From the records below, copy each line that has the word "false" in it.
================================
-- ==== Sys2Proof/Laws/FramesB.lean ====
section
/-! SUPPORT. Frames: the pieces of state that each operation from Machine/Calls.lean to Machine/Resets.lean leaves alone. One lemma per operation. -/

namespace Sys2Proof.Machine

@[simp] theorem queueSignal_frame (n : Slot) (g : Signal) (s : State) :
    (queueSignal n g s).pending = s.pending ∧ (queueSignal n g s).bf = s.bf ∧ (queueSignal n g s).ls = s.ls ∧
    (queueSignal n g s).lbu = s.lbu ∧ (queueSignal n g s).me = s.me ∧ (queueSignal n g s).qm = s.qm ∧
    (queueSignal n g s).ppu = s.ppu ∧ (queueSignal n g s).mdu = s.mdu ∧ (queueSignal n g s).fu = s.fu ∧
    (queueSignal n g s).du = s.du ∧ (queueSignal n g s).tr = s.tr ∧ (queueSignal n g s).clock = s.clock ∧
    (queueSignal n g s).out = s.out ∧ (queueSignal n g s).free = s.free := by
  unfold queueSignal
  split <;> simp

@[simp] theorem frontSignal_frame (n : Slot) (g : Signal) (s : State) :
    (frontSignal n g s).pending = s.pending ∧ (frontSignal n g s).bf = s.bf ∧ (frontSignal n g s).ls = s.ls ∧
    (frontSignal n g s).lbu = s.lbu ∧ (frontSignal n g s).me = s.me ∧ (frontSignal n g s).qm = s.qm ∧
    (frontSignal n g s).ppu = s.ppu ∧ (frontSignal n g s).mdu = s.mdu ∧ (frontSignal n g s).fu = s.fu ∧
    (frontSignal n g s).du = s.du ∧ (frontSignal n g s).tr = s.tr ∧ (frontSignal n g s).clock = s.clock ∧
    (frontSignal n g s).out = s.out ∧ (frontSignal n g s).free = s.free := by
  simp [frontSignal]

@[simp] theorem occupy_frame (n : Slot) (st : SlotState) (dir : CallDir) (s : State) :
    (occupy n st dir s).pending = s.pending ∧ (occupy n st dir s).bf = s.bf ∧ (occupy n st dir s).ls = s.ls ∧
    (occupy n st dir s).lbu = s.lbu ∧ (occupy n st dir s).me = s.me ∧ (occupy n st dir s).qm = s.qm ∧
    (occupy n st dir s).ppu = s.ppu ∧ (occupy n st dir s).mdu = s.mdu ∧ (occupy n st dir s).fu = s.fu ∧
    (occupy n st dir s).du = s.du ∧ (occupy n st dir s).tr = s.tr ∧ (occupy n st dir s).clock = s.clock ∧
    (occupy n st dir s).out = s.out ∧ (occupy n st dir s).free = s.free := by
  simp [occupy]

@[simp] theorem freeSlot_frame (n : Slot) (cause : Cause) (s : State) :
    (freeSlot n cause s).pending = s.pending ∧ (freeSlot n cause s).bf = s.bf ∧ (freeSlot n cause s).ls = s.ls ∧
    (freeSlot n cause s).me = s.me ∧ (freeSlot n cause s).qm = s.qm ∧ (freeSlot n cause s).ppu = s.ppu ∧
    (freeSlot n cause s).fu = s.fu ∧ (freeSlot n cause s).du = s.du ∧ (freeSlot n cause s).tr = s.tr ∧
    (freeSlot n cause s).clock = s.clock ∧ (freeSlot n cause s).out = s.out ∧ (freeSlot n cause s).free = s.free := by
  simp [freeSlot]
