-- ==== Sys2Proof/Laws/Reports.lean ====
section
/-! SUPPORT. What a report to the Fault Unit reaches beside its record: the pending lists, the wake pin, and local notices at
the back of the downstream FIFO. `Reports s t` says that the Fault Unit, the Match Engine and the Queue Manager have changed
by reports only. -/

namespace Sys2Proof.Machine

variable {s0 s : State}

theorem Reports.refl (s : State) : Reports s s := ⟨⟨[], by simp⟩, ⟨rfl, rfl, rfl⟩, rfl⟩

theorem Reports.trans {s t u : State} (h : Reports s t) (k : Reports t u) : Reports s u := by
  obtain ⟨⟨l, hl, el⟩, ⟨a, b, c⟩, d⟩ := h
  obtain ⟨⟨m, hm, em⟩, ⟨a', b', c'⟩, d'⟩ := k
  refine ⟨⟨l ++ m, ?_, ?_⟩, ⟨a'.trans a, b'.trans b, c'.trans c⟩, ?_⟩
  · intro i hi
    rcases List.mem_append.1 hi with hi | hi
    · exact hl i hi
    · exact hm i hi
  · rw [em, el]
    simp
  · rw [d', d]

theorem reports_same {t : State} (h : Reports s0 s) (h1 : t.qm = s.qm) (h2 : t.me = s.me) (h3 : t.fu = s.fu) :
    Reports s0 t :=
  h.trans ⟨⟨[], by simp [h1]⟩, by simp [h2], by rw [h3]⟩

theorem reports_whenever {b : Bool} {f : State → State} (h : Reports s0 s)
    (hf : ∀ u, Reports s0 u → Reports s0 (f u)) : Reports s0 (whenever b f s) := by
  unfold whenever
  split
  · exact hf s h
  · exact h

theorem reports_foldl {α : Type} (l : List α) (f : State → α → State) (h : Reports s0 s)
    (hf : ∀ u x, Reports s0 u → Reports s0 (f u x)) : Reports s0 (l.foldl f s) := by
  induction l generalizing s with
  | nil => exact h
  | cons x l ih => exact ih (hf s x h)

theorem reports_bumpBy {c : Counter} {n : Nat} (h : Reports s0 s) : Reports s0 (bumpBy c n s) :=
  reports_same h (by simp) (by simp) (by simp)
theorem reports_bump {c : Counter} (h : Reports s0 s) : Reports s0 (bump c s) :=
  reports_same h (by simp) (by simp) (by simp)
theorem reports_onBf {f : Framer → Framer} (h : Reports s0 s) : Reports s0 (onBf f s) := reports_same h rfl rfl rfl
theorem reports_onLs {f : Supervisor → Supervisor} (h : Reports s0 s) : Reports s0 (onLs f s) :=
  reports_same h rfl rfl rfl
theorem reports_onLbu {f : Budget → Budget} (h : Reports s0 s) : Reports s0 (onLbu f s) := reports_same h rfl rfl rfl
theorem reports_onPpu {f : PhoneUnit → PhoneUnit} (h : Reports s0 s) : Reports s0 (onPpu f s) :=
  reports_same h rfl rfl rfl
theorem reports_onPort {p : Port} {f : PortUnit → PortUnit} (h : Reports s0 s) : Reports s0 (onPort p f s) :=
  reports_same h rfl rfl rfl
theorem reports_onCc {f : CallController → CallController} (h : Reports s0 s) : Reports s0 (onCc f s) :=
  reports_same h rfl rfl rfl
theorem reports_onCall {n : Slot} {f : CallSlot → CallSlot} (h : Reports s0 s) : Reports s0 (onCall n f s) :=
  reports_same h rfl rfl rfl
theorem reports_onChan {c : Chan} {f : Channel → Channel} (h : Reports s0 s) : Reports s0 (onChan c f s) :=
  reports_same h rfl rfl rfl
theorem reports_onMedia {n : Slot} {f : MediaSlot → MediaSlot} (h : Reports s0 s) : Reports s0 (onMedia n f s) :=
  reports_same h rfl rfl rfl
theorem reports_onTr {f : TestResponder → TestResponder} (h : Reports s0 s) : Reports s0 (onTr f s) :=
  reports_same h rfl rfl rfl
theorem reports_onDu {f : DirectiveUnit → DirectiveUnit} (h : Reports s0 s) : Reports s0 (onDu f s) :=
  reports_same h rfl rfl rfl

theorem reports_setRec {k : FaultKind} {r : FaultRecord} (h : Reports s0 s) : Reports s0 (setRec k r s) :=
  h.trans ⟨⟨[], by simp⟩, by simp, rfl⟩

theorem reports_onList {a : Authority} {f : List PendingItem → List PendingItem} (h : Reports s0 s) :
    Reports s0 (onList a f s) := by
  refine h.trans ⟨⟨[], by simp⟩, by simp, ?_⟩
  cases a <;> rfl

theorem reports_notice {frame : Bytes} (h : Reports s0 s) : Reports s0 (pushFifo .localNotice frame s) :=
  h.trans ⟨⟨[⟨.localNotice, frame⟩], by simp, rfl⟩, ⟨rfl, rfl, rfl⟩, rfl⟩

theorem assertWake_reports (h : Reports s0 s) : Reports s0 (assertWake s) := by
  unfold assertWake
  split
  · exact h
  · exact reports_bump (h.trans ⟨⟨[], by simp⟩, ⟨rfl, rfl, rfl⟩, rfl⟩)

theorem drainLocal_reports (n : Nat) (h : Reports s0 s) : Reports s0 (drainLocal n s) := by
  induction n generalizing s with
  | zero => exact h
  | succ n ih =>
    unfold drainLocal
    split
    · split
      · exact h
      · dsimp only
        split
        · exact ih (reports_bump (reports_onList (reports_notice h)))
        · exact reports_bump h
    · exact h

theorem offerLocal_reports (h : Reports s0 s) : Reports s0 (offerLocal s) := drainLocal_reports _ h

theorem enterExch_reports (k : FaultKind) (level : Nat) (h : Reports s0 s) : Reports s0 (enterExch k level s) := by
  unfold enterExch
  split <;> exact reports_bump (reports_onList h)

theorem enterLoc_reports (k : FaultKind) (level : Nat) (h : Reports s0 s) : Reports s0 (enterLoc k level s) := by
  unfold enterLoc
  split
  · exact offerLocal_reports (reports_bump (reports_onList h))
  · exact offerLocal_reports (reports_whenever (reports_bump (reports_onList h)) fun _ hu => assertWake_reports hu)

theorem occurrence_reports (k : FaultKind) (detail : Nat) (h : Reports s0 s) : Reports s0 (occurrence k detail s) := by
  unfold occurrence
  split
  · exact h
  · dsimp only
    exact reports_whenever (reports_whenever (reports_bump (reports_setRec h)) fun _ hu => enterExch_reports _ _ hu)
      fun _ hu => enterLoc_reports _ _ hu

theorem endCondition_reports (k : FaultKind) (h : Reports s0 s) : Reports s0 (endCondition k s) := reports_setRec h

/-! ## The record an occurrence leaves (R169) -/

theorem fault_onList (a : Authority) (f : List PendingItem → List PendingItem) (k : FaultKind) :
    (onList a f s).fault k = s.fault k := by
  cases a <;> rfl

theorem fault_bumpBy (c : Counter) (n : Nat) (k : FaultKind) : (bumpBy c n s).fault k = s.fault k := rfl

theorem fault_bump (c : Counter) (k : FaultKind) : (bump c s).fault k = s.fault k := rfl

theorem fault_drainLocal (n : Nat) (k : FaultKind) : (drainLocal n s).fault k = s.fault k := by
  induction n generalizing s with
  | zero => rfl
  | succ n ih =>
    unfold drainLocal
    split
    · split
      · rfl
      · dsimp only
        split
        · rw [ih, fault_bump, fault_onList]
          rfl
        · rfl
    · rfl

theorem fault_enterExch (j : FaultKind) (level : Nat) (k : FaultKind) : (enterExch j level s).fault k = s.fault k := by
  unfold enterExch
  split <;> rw [fault_bump, fault_onList]

theorem fault_enterLoc (j : FaultKind) (level : Nat) (k : FaultKind) : (enterLoc j level s).fault k = s.fault k := by
  unfold enterLoc offerLocal
  split
  · rw [fault_drainLocal, fault_bump, fault_onList]
  · rw [fault_drainLocal]
    unfold whenever
    split
    · rw [fault_congr (assertWake_frame _).2.2.2.2.2.2.2.2.1, fault_bump, fault_onList]
    · rw [fault_bump, fault_onList]

/-- The record of each kind after a report (R169): its own kind's record takes the occurrence, unless it is a condition that is
active already; every other record stays. -/
theorem fault_occurrence (k j : FaultKind) (detail : Nat) :
    (occurrence k detail s).fault j =
      if k = j ∧ (k.isCondition && s.isActive k) = false then
        (s.fault j).occurred k.isCondition s.fu.uptime detail
      else s.fault j := by
  unfold occurrence
  by_cases hc : (k.isCondition && s.isActive k) = true
  · rw [if_pos hc, if_neg (fun h => by simp [hc] at h)]
  · rw [if_neg hc]
    have hc' : (k.isCondition && s.isActive k) = false := by simpa using hc
    have hw : ∀ (b : Bool) (f : State → State) (u : State), (∀ v, (f v).fault j = v.fault j) →
        (whenever b f u).fault j = u.fault j := by
      intro b f u hf
      unfold whenever
      split
      · exact hf u
      · rfl
    dsimp only
    rw [hw _ _ _ (fun v => fault_enterLoc _ _ _), hw _ _ _ (fun v => fault_enterExch _ _ _), fault_bump, fault_setRec]
    by_cases hk : k = j
    · subst hk
      rw [if_pos rfl, if_pos ⟨rfl, hc'⟩]
    · rw [if_neg hk, if_neg (fun h => hk h.1)]

/-- The record of each kind after the end of a condition (R170). -/
theorem fault_endCondition (k j : FaultKind) :
    (endCondition k s).fault j = if k = j then { s.fault j with active := false } else s.fault j := by
  unfold endCondition
  rw [fault_setRec]
  split
  · rename_i e
    subst e
    rfl
  · rfl

end Sys2Proof.Machine
end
================================
Answer to this exercise
      if k = j ∧ (k.isCondition && s.isActive k) = false then
    have hc' : (k.isCondition && s.isActive k) = false := by simpa using hc
    (endCondition k s).fault j = if k = j then { s.fault j with active := false } else s.fault j := by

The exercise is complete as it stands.